▶ **Aim of the task**: Should a line below contain the word "hissues", report it.

Records from a collection
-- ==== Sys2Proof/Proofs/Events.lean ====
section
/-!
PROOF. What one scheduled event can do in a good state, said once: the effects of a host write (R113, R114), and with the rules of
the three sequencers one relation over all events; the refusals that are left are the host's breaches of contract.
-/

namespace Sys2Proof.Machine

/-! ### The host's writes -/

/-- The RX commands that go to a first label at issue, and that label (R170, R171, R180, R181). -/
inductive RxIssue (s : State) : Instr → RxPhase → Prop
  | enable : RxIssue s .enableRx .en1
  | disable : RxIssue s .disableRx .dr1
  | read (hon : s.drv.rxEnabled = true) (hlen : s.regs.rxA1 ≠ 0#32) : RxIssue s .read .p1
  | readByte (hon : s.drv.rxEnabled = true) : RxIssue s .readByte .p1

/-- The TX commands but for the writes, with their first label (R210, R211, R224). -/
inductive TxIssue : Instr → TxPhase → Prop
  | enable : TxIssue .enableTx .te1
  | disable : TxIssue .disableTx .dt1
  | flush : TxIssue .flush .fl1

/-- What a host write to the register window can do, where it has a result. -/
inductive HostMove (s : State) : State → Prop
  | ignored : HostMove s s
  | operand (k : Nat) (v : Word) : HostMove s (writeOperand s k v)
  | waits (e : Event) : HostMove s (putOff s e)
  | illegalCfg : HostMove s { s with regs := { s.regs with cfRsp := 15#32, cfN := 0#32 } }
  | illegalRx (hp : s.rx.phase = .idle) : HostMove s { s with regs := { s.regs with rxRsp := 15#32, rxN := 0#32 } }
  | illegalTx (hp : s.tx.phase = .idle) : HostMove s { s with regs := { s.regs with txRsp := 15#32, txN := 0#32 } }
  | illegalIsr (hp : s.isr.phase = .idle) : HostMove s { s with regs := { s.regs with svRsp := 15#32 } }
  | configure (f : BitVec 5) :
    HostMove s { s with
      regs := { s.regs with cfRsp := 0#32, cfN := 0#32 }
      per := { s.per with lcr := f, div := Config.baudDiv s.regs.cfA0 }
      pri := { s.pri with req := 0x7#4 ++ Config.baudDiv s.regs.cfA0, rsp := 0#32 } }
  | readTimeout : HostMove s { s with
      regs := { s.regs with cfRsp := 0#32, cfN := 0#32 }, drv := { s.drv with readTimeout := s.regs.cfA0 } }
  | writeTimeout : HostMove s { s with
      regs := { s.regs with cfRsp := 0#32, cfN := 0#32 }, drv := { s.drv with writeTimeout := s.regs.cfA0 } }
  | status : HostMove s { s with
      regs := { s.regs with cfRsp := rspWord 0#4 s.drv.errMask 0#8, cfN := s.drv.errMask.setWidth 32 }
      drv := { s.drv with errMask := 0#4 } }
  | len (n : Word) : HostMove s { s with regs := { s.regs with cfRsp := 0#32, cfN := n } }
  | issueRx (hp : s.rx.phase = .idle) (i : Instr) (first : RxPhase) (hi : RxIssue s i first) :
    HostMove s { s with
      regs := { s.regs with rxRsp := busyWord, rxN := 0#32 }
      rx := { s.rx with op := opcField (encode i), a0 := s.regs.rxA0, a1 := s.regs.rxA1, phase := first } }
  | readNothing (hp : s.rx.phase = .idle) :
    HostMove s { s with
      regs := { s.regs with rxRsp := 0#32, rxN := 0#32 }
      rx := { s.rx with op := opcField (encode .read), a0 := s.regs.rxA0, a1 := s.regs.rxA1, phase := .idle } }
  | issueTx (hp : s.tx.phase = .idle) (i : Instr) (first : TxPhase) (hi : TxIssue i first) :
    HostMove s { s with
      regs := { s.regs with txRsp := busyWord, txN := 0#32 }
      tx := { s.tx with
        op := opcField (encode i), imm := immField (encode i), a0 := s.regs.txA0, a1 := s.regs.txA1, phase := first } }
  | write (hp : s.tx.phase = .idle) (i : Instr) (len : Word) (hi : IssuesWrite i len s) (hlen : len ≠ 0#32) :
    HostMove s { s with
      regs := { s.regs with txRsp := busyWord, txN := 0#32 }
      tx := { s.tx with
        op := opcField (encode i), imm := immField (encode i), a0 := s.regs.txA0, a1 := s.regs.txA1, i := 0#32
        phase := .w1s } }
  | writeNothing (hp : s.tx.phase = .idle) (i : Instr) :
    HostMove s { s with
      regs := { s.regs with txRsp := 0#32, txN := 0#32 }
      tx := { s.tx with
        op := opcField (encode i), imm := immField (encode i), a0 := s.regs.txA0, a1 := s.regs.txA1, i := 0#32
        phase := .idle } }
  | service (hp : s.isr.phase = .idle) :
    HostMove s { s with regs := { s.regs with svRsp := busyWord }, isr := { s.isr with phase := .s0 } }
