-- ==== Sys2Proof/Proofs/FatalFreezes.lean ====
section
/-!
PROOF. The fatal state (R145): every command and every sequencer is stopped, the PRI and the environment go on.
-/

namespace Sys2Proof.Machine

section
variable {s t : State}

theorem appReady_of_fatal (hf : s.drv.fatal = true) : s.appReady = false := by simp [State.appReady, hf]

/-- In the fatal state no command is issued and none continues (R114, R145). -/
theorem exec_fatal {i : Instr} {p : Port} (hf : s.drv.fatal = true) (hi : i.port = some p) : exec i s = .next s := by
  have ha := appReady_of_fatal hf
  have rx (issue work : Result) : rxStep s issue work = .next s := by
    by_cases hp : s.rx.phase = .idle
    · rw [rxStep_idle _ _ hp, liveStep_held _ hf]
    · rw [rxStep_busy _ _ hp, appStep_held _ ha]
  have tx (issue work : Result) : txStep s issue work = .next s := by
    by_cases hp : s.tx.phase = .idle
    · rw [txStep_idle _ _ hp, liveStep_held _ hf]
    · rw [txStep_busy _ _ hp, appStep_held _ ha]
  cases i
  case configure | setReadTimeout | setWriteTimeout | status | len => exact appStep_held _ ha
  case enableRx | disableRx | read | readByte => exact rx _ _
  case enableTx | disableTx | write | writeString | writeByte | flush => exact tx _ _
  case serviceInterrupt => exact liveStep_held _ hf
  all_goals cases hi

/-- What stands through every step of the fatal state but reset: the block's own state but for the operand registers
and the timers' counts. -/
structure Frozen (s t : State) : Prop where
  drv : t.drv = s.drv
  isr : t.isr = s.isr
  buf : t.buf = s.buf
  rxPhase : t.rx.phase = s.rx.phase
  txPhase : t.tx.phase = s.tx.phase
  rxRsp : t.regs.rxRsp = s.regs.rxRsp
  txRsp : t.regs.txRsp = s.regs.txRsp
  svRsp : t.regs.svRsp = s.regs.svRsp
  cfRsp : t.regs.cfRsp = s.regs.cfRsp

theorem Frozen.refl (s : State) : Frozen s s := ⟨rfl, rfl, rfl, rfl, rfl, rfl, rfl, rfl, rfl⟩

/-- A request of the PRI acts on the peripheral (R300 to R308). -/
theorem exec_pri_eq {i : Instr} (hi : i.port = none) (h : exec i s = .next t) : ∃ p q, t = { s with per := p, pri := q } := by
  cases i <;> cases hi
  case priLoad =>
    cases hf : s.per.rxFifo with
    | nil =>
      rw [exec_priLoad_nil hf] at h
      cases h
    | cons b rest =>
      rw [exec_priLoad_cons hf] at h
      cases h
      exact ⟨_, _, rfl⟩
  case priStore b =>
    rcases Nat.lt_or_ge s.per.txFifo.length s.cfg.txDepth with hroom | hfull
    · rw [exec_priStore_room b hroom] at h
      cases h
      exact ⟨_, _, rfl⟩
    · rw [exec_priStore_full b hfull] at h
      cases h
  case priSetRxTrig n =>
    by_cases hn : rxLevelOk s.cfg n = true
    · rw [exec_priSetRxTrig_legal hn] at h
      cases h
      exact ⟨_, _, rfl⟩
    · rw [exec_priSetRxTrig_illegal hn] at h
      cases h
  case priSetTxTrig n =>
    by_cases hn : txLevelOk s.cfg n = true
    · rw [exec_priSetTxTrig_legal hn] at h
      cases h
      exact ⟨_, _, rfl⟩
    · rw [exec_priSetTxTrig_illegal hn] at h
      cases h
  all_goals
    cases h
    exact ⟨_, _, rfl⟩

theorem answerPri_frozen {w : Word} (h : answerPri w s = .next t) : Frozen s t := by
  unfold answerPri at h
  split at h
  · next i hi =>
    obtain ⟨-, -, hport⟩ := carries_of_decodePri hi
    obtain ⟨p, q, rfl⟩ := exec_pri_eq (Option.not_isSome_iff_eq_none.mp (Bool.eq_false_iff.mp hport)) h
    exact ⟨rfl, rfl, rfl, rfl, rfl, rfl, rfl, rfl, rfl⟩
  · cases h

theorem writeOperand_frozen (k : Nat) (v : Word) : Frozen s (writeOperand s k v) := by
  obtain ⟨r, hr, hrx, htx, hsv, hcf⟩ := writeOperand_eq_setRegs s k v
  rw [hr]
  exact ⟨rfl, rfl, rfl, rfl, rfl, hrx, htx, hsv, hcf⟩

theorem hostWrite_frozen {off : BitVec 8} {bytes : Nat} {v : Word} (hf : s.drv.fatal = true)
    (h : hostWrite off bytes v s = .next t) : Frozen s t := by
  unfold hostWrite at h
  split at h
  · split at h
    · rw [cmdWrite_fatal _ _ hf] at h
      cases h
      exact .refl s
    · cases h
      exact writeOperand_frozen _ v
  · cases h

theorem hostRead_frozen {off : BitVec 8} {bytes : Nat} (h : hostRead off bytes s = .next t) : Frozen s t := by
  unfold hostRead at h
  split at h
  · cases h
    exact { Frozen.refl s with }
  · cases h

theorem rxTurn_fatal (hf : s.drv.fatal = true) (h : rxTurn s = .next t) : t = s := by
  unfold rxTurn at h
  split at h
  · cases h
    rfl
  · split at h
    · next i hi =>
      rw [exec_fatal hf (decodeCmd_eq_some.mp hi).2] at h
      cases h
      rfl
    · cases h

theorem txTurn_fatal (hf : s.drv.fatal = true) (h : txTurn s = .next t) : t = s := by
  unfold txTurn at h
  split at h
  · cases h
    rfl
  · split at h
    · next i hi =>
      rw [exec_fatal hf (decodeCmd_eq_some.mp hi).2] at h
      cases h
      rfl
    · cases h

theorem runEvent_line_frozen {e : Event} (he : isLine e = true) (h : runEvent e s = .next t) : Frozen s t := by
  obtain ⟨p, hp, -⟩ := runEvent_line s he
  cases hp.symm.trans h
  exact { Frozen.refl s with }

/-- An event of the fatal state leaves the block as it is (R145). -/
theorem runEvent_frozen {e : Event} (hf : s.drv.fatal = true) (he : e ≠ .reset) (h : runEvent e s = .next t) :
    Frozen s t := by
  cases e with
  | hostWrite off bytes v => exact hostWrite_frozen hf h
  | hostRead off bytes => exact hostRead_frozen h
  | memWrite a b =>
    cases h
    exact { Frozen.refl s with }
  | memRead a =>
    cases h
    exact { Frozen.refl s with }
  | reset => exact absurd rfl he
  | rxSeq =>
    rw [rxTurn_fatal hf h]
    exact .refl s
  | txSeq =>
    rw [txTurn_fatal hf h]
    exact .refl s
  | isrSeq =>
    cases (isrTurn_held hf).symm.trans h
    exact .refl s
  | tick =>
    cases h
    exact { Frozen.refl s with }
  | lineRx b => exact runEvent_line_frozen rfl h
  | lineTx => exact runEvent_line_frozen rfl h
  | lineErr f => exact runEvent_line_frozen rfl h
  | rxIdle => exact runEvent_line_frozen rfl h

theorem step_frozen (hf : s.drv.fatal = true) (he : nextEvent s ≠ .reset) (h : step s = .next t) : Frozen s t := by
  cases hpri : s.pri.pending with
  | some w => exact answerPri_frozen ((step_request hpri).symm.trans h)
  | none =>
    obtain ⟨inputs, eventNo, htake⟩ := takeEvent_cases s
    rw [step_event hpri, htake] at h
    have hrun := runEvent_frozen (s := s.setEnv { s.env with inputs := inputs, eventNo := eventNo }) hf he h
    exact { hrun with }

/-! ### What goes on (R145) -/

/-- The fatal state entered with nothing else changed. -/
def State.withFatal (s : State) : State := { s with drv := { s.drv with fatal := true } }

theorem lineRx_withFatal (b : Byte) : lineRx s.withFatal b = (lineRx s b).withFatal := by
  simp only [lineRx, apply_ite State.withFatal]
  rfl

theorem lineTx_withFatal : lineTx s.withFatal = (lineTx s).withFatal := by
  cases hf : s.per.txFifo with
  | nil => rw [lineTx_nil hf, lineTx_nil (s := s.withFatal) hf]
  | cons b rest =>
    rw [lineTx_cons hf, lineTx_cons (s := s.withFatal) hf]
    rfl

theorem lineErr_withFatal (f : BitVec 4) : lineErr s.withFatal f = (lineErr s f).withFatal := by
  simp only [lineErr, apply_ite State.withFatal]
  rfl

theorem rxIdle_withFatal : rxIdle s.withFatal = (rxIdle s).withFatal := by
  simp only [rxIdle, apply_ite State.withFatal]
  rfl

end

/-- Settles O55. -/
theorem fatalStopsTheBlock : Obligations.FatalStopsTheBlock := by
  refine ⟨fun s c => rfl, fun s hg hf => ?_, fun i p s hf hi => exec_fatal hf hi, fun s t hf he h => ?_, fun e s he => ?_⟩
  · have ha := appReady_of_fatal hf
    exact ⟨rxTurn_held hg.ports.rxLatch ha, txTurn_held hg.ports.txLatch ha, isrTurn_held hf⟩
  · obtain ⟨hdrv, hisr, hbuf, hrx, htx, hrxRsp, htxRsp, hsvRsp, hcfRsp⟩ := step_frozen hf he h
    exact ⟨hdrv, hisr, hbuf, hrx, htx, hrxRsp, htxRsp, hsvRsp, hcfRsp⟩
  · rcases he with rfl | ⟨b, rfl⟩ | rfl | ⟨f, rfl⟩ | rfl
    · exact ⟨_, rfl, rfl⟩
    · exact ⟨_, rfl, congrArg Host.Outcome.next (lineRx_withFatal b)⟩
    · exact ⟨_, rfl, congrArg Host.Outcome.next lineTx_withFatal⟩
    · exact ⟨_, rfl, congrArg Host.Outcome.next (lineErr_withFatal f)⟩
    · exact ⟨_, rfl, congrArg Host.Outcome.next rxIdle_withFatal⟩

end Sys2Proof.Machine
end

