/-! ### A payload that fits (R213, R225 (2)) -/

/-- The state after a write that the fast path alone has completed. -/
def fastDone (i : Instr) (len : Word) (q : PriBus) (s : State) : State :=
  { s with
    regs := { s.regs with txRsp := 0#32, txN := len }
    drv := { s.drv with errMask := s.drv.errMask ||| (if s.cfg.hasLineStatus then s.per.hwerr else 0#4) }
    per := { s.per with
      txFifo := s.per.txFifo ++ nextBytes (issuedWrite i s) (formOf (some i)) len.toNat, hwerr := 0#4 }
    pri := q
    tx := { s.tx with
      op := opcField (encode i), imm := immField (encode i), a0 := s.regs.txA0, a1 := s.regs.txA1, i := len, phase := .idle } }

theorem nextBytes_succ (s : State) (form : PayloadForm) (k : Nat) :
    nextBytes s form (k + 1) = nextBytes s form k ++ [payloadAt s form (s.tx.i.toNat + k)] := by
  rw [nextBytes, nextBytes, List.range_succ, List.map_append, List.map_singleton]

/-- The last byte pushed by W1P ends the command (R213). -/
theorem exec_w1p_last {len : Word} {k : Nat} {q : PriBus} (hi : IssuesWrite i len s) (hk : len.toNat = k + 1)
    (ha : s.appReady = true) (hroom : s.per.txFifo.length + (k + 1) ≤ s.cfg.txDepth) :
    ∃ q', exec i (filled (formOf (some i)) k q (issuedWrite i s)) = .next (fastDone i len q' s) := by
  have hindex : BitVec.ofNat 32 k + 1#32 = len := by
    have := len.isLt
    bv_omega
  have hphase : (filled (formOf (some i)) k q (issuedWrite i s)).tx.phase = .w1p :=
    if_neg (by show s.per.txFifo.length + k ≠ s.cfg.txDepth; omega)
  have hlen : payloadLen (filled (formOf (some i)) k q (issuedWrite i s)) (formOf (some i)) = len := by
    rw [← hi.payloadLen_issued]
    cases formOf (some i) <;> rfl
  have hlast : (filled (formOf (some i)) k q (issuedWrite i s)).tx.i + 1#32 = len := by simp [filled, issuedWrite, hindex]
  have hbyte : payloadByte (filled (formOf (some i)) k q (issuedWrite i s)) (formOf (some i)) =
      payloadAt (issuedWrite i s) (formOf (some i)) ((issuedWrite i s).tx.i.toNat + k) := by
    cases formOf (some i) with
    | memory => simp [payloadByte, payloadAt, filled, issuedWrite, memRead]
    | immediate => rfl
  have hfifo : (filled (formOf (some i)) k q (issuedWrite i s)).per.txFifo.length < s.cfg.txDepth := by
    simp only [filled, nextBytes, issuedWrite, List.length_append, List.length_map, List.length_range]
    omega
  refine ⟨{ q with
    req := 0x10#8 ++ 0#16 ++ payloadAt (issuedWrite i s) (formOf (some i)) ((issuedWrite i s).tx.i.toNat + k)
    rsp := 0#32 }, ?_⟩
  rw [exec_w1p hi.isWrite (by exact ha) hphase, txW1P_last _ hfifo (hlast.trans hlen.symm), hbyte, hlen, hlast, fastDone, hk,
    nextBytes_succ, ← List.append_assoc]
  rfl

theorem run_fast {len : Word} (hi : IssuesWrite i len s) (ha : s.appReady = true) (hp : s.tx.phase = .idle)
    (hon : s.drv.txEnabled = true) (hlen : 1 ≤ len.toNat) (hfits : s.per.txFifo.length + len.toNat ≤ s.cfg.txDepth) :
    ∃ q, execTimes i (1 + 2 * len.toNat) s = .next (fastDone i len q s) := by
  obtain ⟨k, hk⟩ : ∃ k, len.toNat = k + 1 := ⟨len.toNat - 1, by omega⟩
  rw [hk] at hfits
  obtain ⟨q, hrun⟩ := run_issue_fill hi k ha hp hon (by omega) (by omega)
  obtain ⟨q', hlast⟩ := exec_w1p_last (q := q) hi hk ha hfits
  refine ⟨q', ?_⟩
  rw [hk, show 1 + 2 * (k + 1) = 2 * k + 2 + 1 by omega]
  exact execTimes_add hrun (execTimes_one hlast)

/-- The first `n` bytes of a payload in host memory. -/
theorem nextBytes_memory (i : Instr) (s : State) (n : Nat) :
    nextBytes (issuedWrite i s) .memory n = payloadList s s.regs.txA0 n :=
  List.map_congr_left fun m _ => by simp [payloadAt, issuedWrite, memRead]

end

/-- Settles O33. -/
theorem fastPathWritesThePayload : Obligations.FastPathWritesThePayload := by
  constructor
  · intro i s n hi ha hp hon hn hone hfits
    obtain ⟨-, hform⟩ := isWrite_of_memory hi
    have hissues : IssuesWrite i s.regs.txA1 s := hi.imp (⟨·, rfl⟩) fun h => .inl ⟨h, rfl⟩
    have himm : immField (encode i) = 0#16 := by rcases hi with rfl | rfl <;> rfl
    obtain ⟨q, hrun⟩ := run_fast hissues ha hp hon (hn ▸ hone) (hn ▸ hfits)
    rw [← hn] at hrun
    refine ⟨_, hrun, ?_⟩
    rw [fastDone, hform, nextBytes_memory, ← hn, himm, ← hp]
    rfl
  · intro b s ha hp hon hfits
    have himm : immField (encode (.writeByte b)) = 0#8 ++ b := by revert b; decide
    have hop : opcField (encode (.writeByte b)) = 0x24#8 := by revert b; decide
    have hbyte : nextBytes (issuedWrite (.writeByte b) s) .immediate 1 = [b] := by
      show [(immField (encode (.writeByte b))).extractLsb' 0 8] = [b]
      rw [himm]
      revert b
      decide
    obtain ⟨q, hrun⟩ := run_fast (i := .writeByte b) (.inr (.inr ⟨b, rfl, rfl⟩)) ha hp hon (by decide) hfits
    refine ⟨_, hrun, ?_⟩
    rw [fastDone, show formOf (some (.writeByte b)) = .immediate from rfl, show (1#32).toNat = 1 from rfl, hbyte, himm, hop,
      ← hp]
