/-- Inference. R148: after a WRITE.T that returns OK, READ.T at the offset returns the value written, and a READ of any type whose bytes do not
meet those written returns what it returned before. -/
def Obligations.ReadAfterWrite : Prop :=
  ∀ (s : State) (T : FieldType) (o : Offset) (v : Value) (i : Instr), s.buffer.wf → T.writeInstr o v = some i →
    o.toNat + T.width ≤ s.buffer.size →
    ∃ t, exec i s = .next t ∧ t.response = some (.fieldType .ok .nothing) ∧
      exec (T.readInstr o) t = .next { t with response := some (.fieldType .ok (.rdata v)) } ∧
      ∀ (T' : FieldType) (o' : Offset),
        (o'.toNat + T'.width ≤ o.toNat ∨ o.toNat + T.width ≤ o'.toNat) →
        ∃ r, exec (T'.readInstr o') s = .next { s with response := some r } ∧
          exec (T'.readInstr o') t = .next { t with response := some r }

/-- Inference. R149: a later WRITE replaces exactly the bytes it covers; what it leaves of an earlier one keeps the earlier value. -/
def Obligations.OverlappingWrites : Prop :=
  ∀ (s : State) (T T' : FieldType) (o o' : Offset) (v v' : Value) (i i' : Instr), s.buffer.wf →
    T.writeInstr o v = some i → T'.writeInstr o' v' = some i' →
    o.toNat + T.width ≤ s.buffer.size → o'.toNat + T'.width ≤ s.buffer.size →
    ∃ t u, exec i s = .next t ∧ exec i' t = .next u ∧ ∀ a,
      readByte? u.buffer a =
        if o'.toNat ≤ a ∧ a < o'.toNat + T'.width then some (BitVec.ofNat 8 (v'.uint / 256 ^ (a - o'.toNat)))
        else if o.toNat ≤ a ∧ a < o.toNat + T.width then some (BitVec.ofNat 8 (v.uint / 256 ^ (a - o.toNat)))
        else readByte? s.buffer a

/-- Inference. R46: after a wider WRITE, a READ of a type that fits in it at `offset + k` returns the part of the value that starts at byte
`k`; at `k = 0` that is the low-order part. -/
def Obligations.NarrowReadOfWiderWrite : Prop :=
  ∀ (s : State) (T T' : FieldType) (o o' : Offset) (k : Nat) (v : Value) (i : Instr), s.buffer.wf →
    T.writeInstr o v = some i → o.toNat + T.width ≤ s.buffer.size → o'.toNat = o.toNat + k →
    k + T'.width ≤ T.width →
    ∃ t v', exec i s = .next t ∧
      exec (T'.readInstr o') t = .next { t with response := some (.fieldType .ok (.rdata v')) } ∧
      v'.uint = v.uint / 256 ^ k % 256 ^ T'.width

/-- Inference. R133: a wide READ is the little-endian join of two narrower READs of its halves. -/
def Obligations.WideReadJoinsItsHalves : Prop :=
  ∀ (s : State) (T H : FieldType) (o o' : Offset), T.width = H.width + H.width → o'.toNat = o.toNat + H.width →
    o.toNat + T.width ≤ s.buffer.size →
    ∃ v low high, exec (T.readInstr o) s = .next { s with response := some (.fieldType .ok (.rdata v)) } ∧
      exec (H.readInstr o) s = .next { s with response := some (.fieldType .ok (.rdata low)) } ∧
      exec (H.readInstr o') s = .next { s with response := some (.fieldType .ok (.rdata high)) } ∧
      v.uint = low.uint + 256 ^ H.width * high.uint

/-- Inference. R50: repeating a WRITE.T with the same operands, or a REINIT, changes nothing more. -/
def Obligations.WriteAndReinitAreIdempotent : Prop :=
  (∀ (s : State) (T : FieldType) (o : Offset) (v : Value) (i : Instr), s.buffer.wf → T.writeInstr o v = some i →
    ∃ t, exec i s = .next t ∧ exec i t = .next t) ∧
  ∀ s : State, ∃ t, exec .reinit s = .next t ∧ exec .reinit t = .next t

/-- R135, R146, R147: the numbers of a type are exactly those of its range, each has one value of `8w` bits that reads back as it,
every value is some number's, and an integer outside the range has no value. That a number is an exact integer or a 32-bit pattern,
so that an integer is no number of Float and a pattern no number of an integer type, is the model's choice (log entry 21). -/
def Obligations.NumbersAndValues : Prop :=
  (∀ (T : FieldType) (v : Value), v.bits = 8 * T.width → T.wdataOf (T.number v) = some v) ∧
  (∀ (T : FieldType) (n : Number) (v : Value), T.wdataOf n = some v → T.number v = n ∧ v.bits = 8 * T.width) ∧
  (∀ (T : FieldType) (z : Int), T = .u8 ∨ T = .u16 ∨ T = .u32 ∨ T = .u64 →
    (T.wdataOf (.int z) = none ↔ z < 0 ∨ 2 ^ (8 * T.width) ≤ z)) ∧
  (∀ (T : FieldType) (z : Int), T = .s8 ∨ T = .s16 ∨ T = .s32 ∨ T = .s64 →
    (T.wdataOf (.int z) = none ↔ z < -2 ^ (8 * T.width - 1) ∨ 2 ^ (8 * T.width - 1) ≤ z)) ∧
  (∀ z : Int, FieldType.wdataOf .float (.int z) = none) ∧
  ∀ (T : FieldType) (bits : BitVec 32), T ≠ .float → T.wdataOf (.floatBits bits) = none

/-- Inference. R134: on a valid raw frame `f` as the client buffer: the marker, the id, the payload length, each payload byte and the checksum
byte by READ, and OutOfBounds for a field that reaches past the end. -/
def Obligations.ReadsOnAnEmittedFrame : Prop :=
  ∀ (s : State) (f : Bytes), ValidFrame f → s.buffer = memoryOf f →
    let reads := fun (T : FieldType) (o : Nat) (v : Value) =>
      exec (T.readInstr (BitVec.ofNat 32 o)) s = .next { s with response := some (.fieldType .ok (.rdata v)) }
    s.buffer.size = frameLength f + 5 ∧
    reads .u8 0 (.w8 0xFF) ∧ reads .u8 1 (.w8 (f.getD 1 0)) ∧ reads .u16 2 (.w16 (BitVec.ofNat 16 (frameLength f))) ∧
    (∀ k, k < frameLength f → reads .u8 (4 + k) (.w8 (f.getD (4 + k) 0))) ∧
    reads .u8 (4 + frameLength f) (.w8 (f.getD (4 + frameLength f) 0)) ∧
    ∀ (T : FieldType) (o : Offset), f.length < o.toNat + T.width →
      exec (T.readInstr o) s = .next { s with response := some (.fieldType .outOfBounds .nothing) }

▶ **Your solution**:
    have hissues : IssuesWrite i s.regs.txA1 s := hi.imp (⟨·, rfl⟩) fun h => .inl ⟨h, rfl⟩
    obtain ⟨q, hrun⟩ := run_fast hissues ha hp hon (hn ▸ hone) (hn ▸ hfits)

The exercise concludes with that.